Le défi de la production d’acier en Chine

Dans notre quête pour la  décarbonisation , l’acier représente un  problème majeur . Pour chaque tonne d’acier produite, deux tonnes de  CO₂  sont émises dans l’atmosphère. Bien que nous cherchions des alternatives plus durables, l’acier demeure essentiel dans un monde en pleine croissance, notamment dans les pays engagés dans une  course effrénée  vers des mégaconstructions. La question se pose alors : qui va produire tout cet acier dont nous avons besoin ? La réponse est sans appel :  la Chine .

La domination chinoise dans l’industrie de l’acier

Les données fournies par l’Association mondiale de l’acier témoignent de cette domination. En 2024, le monde a produit environ  1.884,6 millions de tonnes  d’acier, dont plus de la moitié a été produite par la Chine. Les autres pays, notamment l’Inde avec des géants comme Tata Steel, sont loin derrière, et la situation est préoccupante pour le reste de l’industrie.

La position de la  Chine  dans ce secteur n’est pas le fruit du hasard. Depuis la fondation de la République Populaire en 1949, le gouvernement chinois a considéré la production d’acier comme  cruciale  pour son industrialisation. La demande interne est colossale, alimentée par les secteurs de la  manufacture , des  infrastructures  et de la  construction . Bien que la Chine exporte, sa consommation interne reste prépondérante.

L’impact sur la production mondiale

La supériorité chinoise en matière de production d’acier pose un  problème  pour d’autres nations. Ce monopole fait que d’autres pays, comme les  États-Unis , cherchent à rétablir leur position sur le marché. Les États-Unis, historiquement un producteur majeur d’acier, ont récemment amorcé des changements pour récupérer leur contrôle industriel.

 U.S. Steel , l’un des leaders historiques, a failli être racheté par la société japonaise  Nippon Steel . Cependant, dans une décision marquante, le président  Joe Biden  a bloqué cette acquisition pour des motifs de sécurité nationale.

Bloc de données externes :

-- ==== Sys2Proof/Machine/Datapath.lean ====
section
/-! DEFINITION. Arithmetic commands: FADD, FSUB, FMUL, FDIV (40_system_datapath.md R140 to R143). -/

namespace Sys2Proof.Machine

/-- FADD (R140). -/
def execFadd (rd ra rb : Reg) (s : State) : Host.Outcome State Fault Refusal :=
  command (.fadd rd ra rb) s (.next (writeResult rd (fadd (reg s ra) (reg s rb)) s))

/-- FSUB (R141). -/
def execFsub (rd ra rb : Reg) (s : State) : Host.Outcome State Fault Refusal :=
  command (.fsub rd ra rb) s (.next (writeResult rd (fsub (reg s ra) (reg s rb)) s))

/-- FMUL (R142). -/
def execFmul (rd ra rb : Reg) (s : State) : Host.Outcome State Fault Refusal :=
  command (.fmul rd ra rb) s (.next (writeResult rd (fmul (reg s ra) (reg s rb)) s))

/-- FDIV (R143). -/
def execFdiv (rd ra rb : Reg) (s : State) : Host.Outcome State Fault Refusal :=
  command (.fdiv rd ra rb) s (.next (writeResult rd (fdiv (reg s ra) (reg s rb)) s))

end Sys2Proof.Machine
end

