-- ==== Sys2Proof/Machine/Oscillator.lean ====
section
/-! DEFINITION. Oscillator commands: SETF, LRST, LNEXT, SETW (42_oscillator.md R181 to R187). -/

namespace Sys2Proof.Machine

/-- The frequency SETF stores for `v` over an old frequency: a NaN is discarded, anything not above zero gives +0.0,
+inf gives FLT_MAX (R181). -/
def frequencyFor (old v : Word) : Word :=
  if isNaN v then old
  else if fle v fZero then fZero
  else if v = fInf then fltMax
  else v

/-- SETF (R181). -/
def execSetf (l : Chan) (ra : Reg) (s : State) : Host.Outcome State Fault Refusal :=
  command (.setf l ra) s
    (.next (respond 0 (setLfo l { lfo s l with freq := frequencyFor (lfo s l).freq (reg s ra) } s)))

/-- LRST (R182). -/
def execLrst (l : Chan) (s : State) : Host.Outcome State Fault Refusal :=
  command (.lrst l) s (.next (respond 0 (setLfo l { lfo s l with phase := fZero } s)))

/-- `inc = fdiv(fmul(TWO_PI, FREQ), SR)` (R185). -/
def phaseIncrement (s : State) (l : Chan) : Word := fdiv (fmul twoPi (lfo s l).freq) s.csr.sr

/-- `ph = fadd(PHASE, inc)`, before the wrap (R184). -/
def advancedPhase (s : State) (l : Chan) : Word := fadd (lfo s l).phase (phaseIncrement s l)

/-- `ph' = fmodt(ph, TWO_PI)` (R184). -/
def wrappedPhase (s : State) (l : Chan) : Word := fmodt (advancedPhase s l) twoPi

/-- The output `WAVEFN[WAVE](ph')` (R184, R187). -/
def lfoOutput (s : State) (l : Chan) : Word := waveFn s.cfg (lfo s l).wave (wrappedPhase s l)

/-- The state LNEXT leaves: advance, wrap, evaluate at the new phase (R184). A phase that is not finite becomes the
canonical NaN here, as the hardware does (R186). -/
def lnextEffect (rd : Reg) (l : Chan) (s : State) : State :=
  writeResult rd (lfoOutput s l) (setLfo l { lfo s l with phase := wrappedPhase s l } s)

/-- LNEXT (R184), with the model fault of R186 where the configuration asks for it (log 4). -/
def execLnext (rd : Reg) (l : Chan) (s : State) : Host.Outcome State Fault Refusal :=
  command (.lnext rd l) s
    (if !isFinite (advancedPhase s l) && s.cfg.openPoints == .stop then .fault .nonfinitePhase
     else .next (lnextEffect rd l s))

/-- SETW (R183). -/
def execSetw (l : Chan) (w : BitVec 2) (s : State) : Host.Outcome State Fault Refusal :=
  command (.setw l w) s (.next (respond 0 (setLfo l { lfo s l with wave := w } s)))

end Sys2Proof.Machine
end

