-- ==== Sys2Proof/Certificates/Slice0/Obligations.lean ====
section
/-! DEFINITION. The statements for the provers. Each docstring names the rules of spec/ the statement formalises; where a
statement says what a command does, the next state is written out field by field, so that it says what stays as well. -/

section

open Sys2Proof Sys2Proof.Machine

/-! ## Encoding (30_encoding.md) -/

/-- The worked encodings of R116, and the all-zero packet, decode to the commands they stand for. -/
def Obligations.DecodesWorkedEncodings : Prop :=
  decode 0x2B28000100000000 = .ok (.pop 1 2 0 .linear 0) ∧
    decode 0x086000003F000000 = .ok (.ldi 3 0x3F000000) ∧
    decode 0x1C0000013E4CCCCD = .ok (.setp 1 0x3E4CCCCD) ∧
    decode 0x0100820100000000 = .ok (.prepare 0 1 2 1) ∧
    decode 0x0D10002200000000 = .ok (.csrw 0x22 4) ∧
    decode 0x3A05010000000000 = .ok (.chor 0 1 2 1) ∧
    decode 0x0000000000000000 = .ok .nop

/-- Decoding an encoded command gives it back, whatever its operands. -/
def Obligations.DecodeEncode : Prop := ∀ i : Instr, decode (encode i) = .ok i

/-- Decoding is one-to-one (R107): a packet that decodes is the encoding of its command, so no bit is dropped. -/
def Obligations.EncodeDecode : Prop := ∀ (pkt : Packet) (i : Instr), decode pkt = .ok i → encode i = pkt

/-- The command map (R108), the match and mask of every row as the table has them: a packet decodes to a command of a row
exactly when its control word w has `w & mask = match` and, for every row but LDI and SETP, its immediate is zero. Each
of the 35 opcodes has its row. -/
def Obligations.CommandMapSelects : Prop :=
  ∀ pkt : Packet,
    ∀ row ∈ [(Op.nop, (0x00000000 : Word), (0xFFFFFFFF : Word)), (.prepare, 0x01000000, 0xFFE070E0),
        (.release, 0x02000000, 0xFFFFFFFF), (.ldi, 0x08000000, 0xFF1FFFFF), (.mov, 0x09000000, 0xFF03FFFF),
        (.rdr, 0x0A000000, 0xFFE3FFFF), (.csrr, 0x0C000000, 0xFF1FFF00), (.csrw, 0x0D000000, 0xFFE3FF00),
        (.fadd, 0x10000000, 0xFF007FFF), (.fsub, 0x11000000, 0xFF007FFF), (.fmul, 0x12000000, 0xFF007FFF),
        (.fdiv, 0x13000000, 0xFF007FFF), (.getp, 0x18000000, 0xFF1FFFE0), (.pmin, 0x19000000, 0xFF1FFFE0),
        (.pmax, 0x1A000000, 0xFF1FFFE0), (.pdef, 0x1B000000, 0xFF1FFFE0), (.setp, 0x1C000000, 0xFFFFFFE0),
        (.enc, 0x1D000000, 0xFFFFFFFF), (.dec, 0x1E000000, 0xFFFFFFFF), (.fwd, 0x1F000000, 0xFFFFF0E0),
        (.setf, 0x20000000, 0xFFE3F0FF), (.lrst, 0x21000000, 0xFFFFF0FF), (.lnext, 0x22000000, 0xFF1FF0FF),
        (.setw, 0x23000000, 0xFFFFF0FC), (.dlw, 0x28000000, 0xFFE3F0FF), (.dladv, 0x29000000, 0xFFFFF0FF),
        (.push, 0x2A000000, 0xFFE3F0FF), (.pop, 0x2B000000, 0xFF03F0F0), (.dlfb, 0x2C000000, 0xFFE000FF),
        (.shape, 0x30000000, 0xFF03FFFF), (.thr, 0x31000000, 0xFFE3FFFC), (.trem, 0x38000000, 0xFF007FFF),
        (.dly, 0x39000000, 0xFF03F0FF), (.chor, 0x3A000000, 0xFF0070FF), (.dist, 0x3B000000, 0xFF03FFFF)],
      (∃ i, decode pkt = .ok i ∧ i.op = row.1) ↔
        packetCw pkt &&& row.2.2 = row.2.1 ∧ (row.1 = .ldi ∨ row.1 = .setp ∨ packetImm pkt = 0)

/-! ## A step -/

/-- A step at a state whose next packet decodes to a command is that command's `exec`, on the port that presents it, with
the packet taken. Where both ports can move, the turn decides and a free value decides the next turn (model's choice of
an arbiter: log 2 and log 3; 20_memory.md R82 (d) fixes no order). -/
def Obligations.StepRunsDecodedCommand : Prop :=
  ∀ (s : State) (pkt : Packet) (rest : List Packet) (i : Instr),
    s.ports.rst = false → decode pkt = .ok i →
      (s.ports.aCmds = pkt :: rest → cReady s = false →
        step s = exec i { s with ports := { s.ports with aCmds := rest, port := .a } }) ∧
      (s.ports.aCmds = pkt :: rest → cReady s = true → s.ports.turn = .a →
        step s = exec i
          { s with
            ports := { s.ports with
              aCmds := rest, port := .a, turn := if Config.servesAFirst s.grants then .a else .c }
            grants := s.grants + 1 }) ∧
      (s.ports.cCmds = pkt :: rest → s.ports.stream = .idle → s.ports.aCmds = [] →
        step s = exec i { s with ports := { s.ports with cCmds := rest, port := .c } }) ∧
      (s.ports.cCmds = pkt :: rest → s.ports.stream = .idle → s.ports.aCmds ≠ [] → s.ports.turn = .c →
        step s = exec i
          { s with
            ports := { s.ports with
              cCmds := rest, port := .c, turn := if Config.servesAFirst s.grants then .a else .c }
            grants := s.grants + 1 })

/-- What a step does when no command is taken. A packet that is no command (R110 (a), (b)) is taken, ILL set, 0 answered,
nothing else changed (60_exceptions.md R292), contested or not (log 3). `rst` gives every register its reset value and
abandons the transfer in progress (10_state.md R63, 70_reset_and_hazards.md R320); what the agents present stays (log 11).
A transfer in progress goes on when its port moves, whether or not the A-port has a packet waiting (log 3), ENC with the
bytes it still has, DEC with the next group (log 10), and waits otherwise. With nothing to do a step changes nothing
(log 16). -/
def Obligations.StepOtherwise : Prop :=
  ∀ s : State,
    (s.ports.rst = true → ∃ t, step s = .next t ∧ t.cfg = s.cfg ∧
      (∀ r, reg t r = 0) ∧ t.csr = Csrs.reset ∧
      (∀ p, paramExists s.cfg p = true → param t p = paramDef s p) ∧
      (∀ l, (lfo t l).freq = 0 ∧ (lfo t l).phase = 0 ∧ (lfo t l).wave = 0) ∧
      (∀ c, (dline t c).w = 0 ∧ ∀ k, apz t c k = 0) ∧
      t.events = { rsps := [], notify := [], fwd := [], so := [] } ∧
      t.ports = { s.ports with stream := .idle, rst := false }) ∧
    (s.ports.rst = false →
      ∀ pkt rest e, decode pkt = .error e → s.ports.aCmds = pkt :: rest →
        (cReady s = false →
          step s = .next
            { s with
              csr := { s.csr with status := s.csr.status ||| 2 }
              ports := { s.ports with aCmds := rest, port := .a }
              events := { s.events with rsps := s.events.rsps ++ [{ port := .a, word := 0 }] } }) ∧
        (cReady s = true → s.ports.turn = .a →
          step s = .next
            { s with
              csr := { s.csr with status := s.csr.status ||| 2 }
              ports := { s.ports with
                aCmds := rest, port := .a, turn := if Config.servesAFirst s.grants then .a else .c }
              events := { s.events with rsps := s.events.rsps ++ [{ port := .a, word := 0 }] }
              grants := s.grants + 1 })) ∧
    (CPortServed s →
      (∀ pkt rest e, decode pkt = .error e → s.ports.cCmds = pkt :: rest → s.ports.stream = .idle →
        step s = .next
          { servingC s with
            csr := { s.csr with status := s.csr.status ||| 2 }
            ports := { (servingC s).ports with cCmds := rest }
            events := { s.events with rsps := s.events.rsps ++ [{ port := .c, word := 0 }] } }) ∧
      (∀ rest, s.ports.stream = .enc rest → 0 < s.ports.soRoom → step s = .next (encContinue rest (servingC s))) ∧
      (∀ n pending, s.ports.stream = .dec n pending → s.ports.si ≠ [] →
        step s = .next (decContinue n pending (servingC s)))) ∧
    (s.ports.rst = false → s.ports.aCmds = [] →
      (s.ports.stream = .idle → s.ports.cCmds = [] → step s = .next s) ∧
      (∀ rest, s.ports.stream = .enc rest → s.ports.soRoom = 0 → step s = .next s) ∧
      (∀ n pending, s.ports.stream = .dec n pending → s.ports.si = [] → step s = .next s))

/-! ## Legality and suppression (30_encoding.md R110, 60_exceptions.md R292 to R299) -/

/-- A suppressed command sets ILL and answers 0, and nothing else changes (R292), a packet that is no command included; ILL
is never cleared by a command; reset clears it; and whether a command is suppressed depends on its fields, the port,
the configuration, NCH and PREPARED only: no data value ever suppresses. -/
def Obligations.SuppressedCommand : Prop :=
  (∀ (i : Instr) (s : State), illegality i s ≠ none →
    exec i s = .next
      { s with csr := { s.csr with status := s.csr.status ||| 0x00000002 }, events := responded s 0x00000000 }) ∧
  (∀ (s t : State) (pkt : Packet) (e : Suppression), nextAction s = .command pkt t → decode pkt = .error e →
    step s = .next
      { t with csr := { t.csr with status := t.csr.status ||| 0x00000002 }, events := responded t 0x00000000 }) ∧
  (∀ (i : Instr) (s t : State), exec i s = .next t → illegalSeen s = true → illegalSeen t = true) ∧
  (∀ s : State, illegalSeen (takeReset s) = false) ∧
  (∀ (i : Instr) (s t : State), t.cfg = s.cfg → t.ports.port = s.ports.port → t.csr.nch = s.csr.nch →
    prepared t = prepared s → illegality i t = illegality i s)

Ce geste a envoyé un message fort, mais il a aussi ravivé des tensions avec le Japon.

La situation en Europe

En Europe, l’Allemagne est le principal bastion de l’acier. Toutefois, la  production  allemande a connu une chute de  11,6%  durant le premier semestre de 2025. Bien que des usines comme celle de  Tata Steel  aux Pays-Bas soient reconnues pour leur haute technologie, les réglementations environnementales, le  dumping chinois  et les obstacles tarifaires commencent à réduire l’influence de l’Europe sur le marché mondial de l’acier.

Dans ce contexte, l’Espagne a produit  11,9 millions de tonnes  d’acier en 2024, avec une  augmentation  de  3,7%  par rapport à l’année précédente. Cependant, bien que certains pays aient vu leur production grimper, la forte demande couplée à la nécessité de réduire les  émissions  et aux importations de pays asiatiques pèsent sur l’industrie locale.

Les défis de la surproduction

Un autre aspect préoccupant est la  surproduction  d’acier. Selon l’ OCDE , les capacités mondiales dépasseront  721 millions de tonnes  d’ici 2027. La Chine, malgré sa position dominante, commence à la reconnaître et prend des mesures pour limiter la surcapacité de son industrie. Parmi ces mesures, un contrôle strict de la production a été instauré : les entreprises ne doivent produire que sous commande ferme, et l’expansion de la capacité de production a été suspendue.

Cependant, même si ces actions visent à réguler la situation à l’interne, leurs effets se répercutent à l’échelle mondiale étant donné la  taille  de la production chinoise. Les fluctuations du marché chinois affecteront donc inévitablement les prix de l’acier à travers le monde.

Conclusion : L’avenir de l’industrie de l’acier

Alors que le monde s’oriente vers une économie plus durable, l’industrie de l’acier se trouve à un tournant décisif. Il est crucial de trouver un équilibre entre la nécessité de produire cet matériau essentiel et l’impact environnemental énorme qu’il engendre. Les efforts de décarbonisation et de régulation de la surproduction seront déterminants pour assurer un avenir durable pour cette industrie historique.